[Material shown — start]
-- ==== Sys2Proof/Certificates/Slice0/Obligations.lean ====
section
/-!
DEFINITION. The statements for the provers. Each names in its docstring the rules of spec/ that it formalises, and the log
entry of a choice it rests on. `State.executes s k …` says that thread k issues alone and passes the checks of R249;
`s'.goTo k pc` is s' with the PC of thread k at pc.
-/
open Sys2Proof Sys2Proof.Machine

/-! ### Encoding -/

/-- R246 to R268, chapters 17 to 20: no bit of an encoding is dropped. -/
def Obligations.DecodeEncode : Prop := ∀ i : Instr, WellFormed i = true → decode (encode i) = .ok i

/-- R249, R250: the decoder accepts only words of instructions, and each word has one meaning. -/
def Obligations.EncodeDecode : Prop :=
  ∀ (w : BitVec 64) (i : Instr), decode w = .ok i → WellFormed i = true ∧ encode i = w

/-- Words that the entries of chapters 17 to 20 write out. -/
def Obligations.WordsDecode : Prop :=
  let on : Guard := ⟨0, false⟩
  decode 0x0101_9768_0120_0003 = .ok (.lea on 6 23 26 3)
  ∧ decode 0x1201_0400_0000_0001 = .ok (.ori on 4 4 1)
  ∧ decode 0x8030_0000_FFFF_FFFD = .ok (.br ⟨1, true⟩ .none 0xFFFFFFFD)
  ∧ decode 0x5001_4620_7010_0003 = .ok (.shfl on .xor 5 6 8 7)
  ∧ decode 0x5002_4000_7020_000A = .ok (.vote on .ballot 2 9 0 7)
  ∧ decode 0x7000_0000_1480_0000 = .ok (.fence on ⟨false, true, false, true, false, .gg⟩)
  ∧ decode 0x7400_0600_0500_0000 = .ok (.cwb on .sy 6 0)
  ∧ decode 0x8300_0000_0030_0003 = .ok (.joinStrike on 3)
  ∧ decode 0x9000_0000_0000_0FFF = .ok (.waitc on 63 63 0 0)
  ∧ decode 0xA000_C400_0010_0000 = .ok (.migrateTosimt on 3 4)
  ∧ decode 0xB000_0824_0C42_0033 = .ok (.mmaT on ⟨3, true, false, 2, 3, 3⟩ 8 9)
  ∧ decode 0xD300_0000_0000_0007 = .ok (.trap on 7)
  ∧ decode 0x4101_461C_5020_4000 = .ok (.pdot on .p8e4m3 .dyn 5 6 7 5)

/-- R248, R249, R252: a reserved guard is no instruction; a reserved major opcode, the all-zero word among them, is
the instruction that raises ILLEGAL with the word as its value. -/
def Obligations.ReservedWords : Prop :=
  (∀ w : BitVec 64, guardReserved w = true → ∃ e, decode w = .error e)
  ∧ (∀ w : BitVec 64, guardReserved w = false → majorAssigned (w.extractLsb' 56 8) = false →
      decode w = .ok (.reservedMajorOpcode w))
  ∧ decode 0 = .ok (.reservedMajorOpcode 0)
  ∧ ∀ (s : State) (k : Nat) (w : BitVec 64), majorAssigned (w.extractLsb' 56 8) = false → s.issuing = [k] →
      (s.thread k).guard (fGuard w) = true → (s.thread k).spec.mode = .normal →
      exec (.reservedMajorOpcode w) s = .next (s.takeTrap k cILLEGAL 0 w (s.thread k).pc)

/-! ### The step -/

/-- R246, R249, R298, R302: when no interrupt and no signal stands at the boundary and the fetched word decodes to an
instruction, the step is that instruction's `exec`, after the time of every die has gone on and a requested frame is
loaded; then its bundle is noted in the issue slot (R288). An event of the agenda is its `exec`, and an event of the world
outside acts on the state; of a package that a failed verification holds in reset only the release of reset acts (R343).
The agenda is the model's (log 5). -/
def Obligations.StepRunsDecoded : Prop :=
  (∀ (s0 s b s1 t : State) (w : Word) (i : Instr),
    ((s0.agenda = [] ∧ s = s0.tick) ∨
      ∃ a rest, s0.agenda = .issue a :: rest ∧ s = { s0.tick with agenda := rest, cur := a }) →
    s.cur.exists' = true → s.halted = false → b = s.enterBoundary → b.boundary = none → b.ready b.issuing = true →
    b.fetch (b.who (b.issuing.headD 0)) (b.thread (b.issuing.headD 0)).pc.toNat = (s1, .word w) → decode w = .ok i →
    exec i s1 = .next t → step s0 = .next (s1.noteIssue t w))
  ∧ (∀ (s0 : State) (e : Instr) (rest : List Turn), s0.agenda = .event e :: rest →
      step s0 = if s0.tick.pkg.inReset = true ∧ e ≠ .resetRelease then .next { s0.tick with agenda := rest }
        else exec e { s0.tick with agenda := rest })
  ∧ ∀ (s0 : State) (o : Outside) (rest : List Turn), s0.agenda = .outside o :: rest →
      step s0 = .next ({ s0.tick with agenda := rest }.outside o)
[Material shown — finish]
● **What you have to do**
Should a line in the material contain "only", copy it.

● **Solution**
/-- R249, R250: the decoder accepts only words of instructions, and each word has one meaning. -/
outside acts on the state; of a package that a failed verification holds in reset only the release of reset acts (R343).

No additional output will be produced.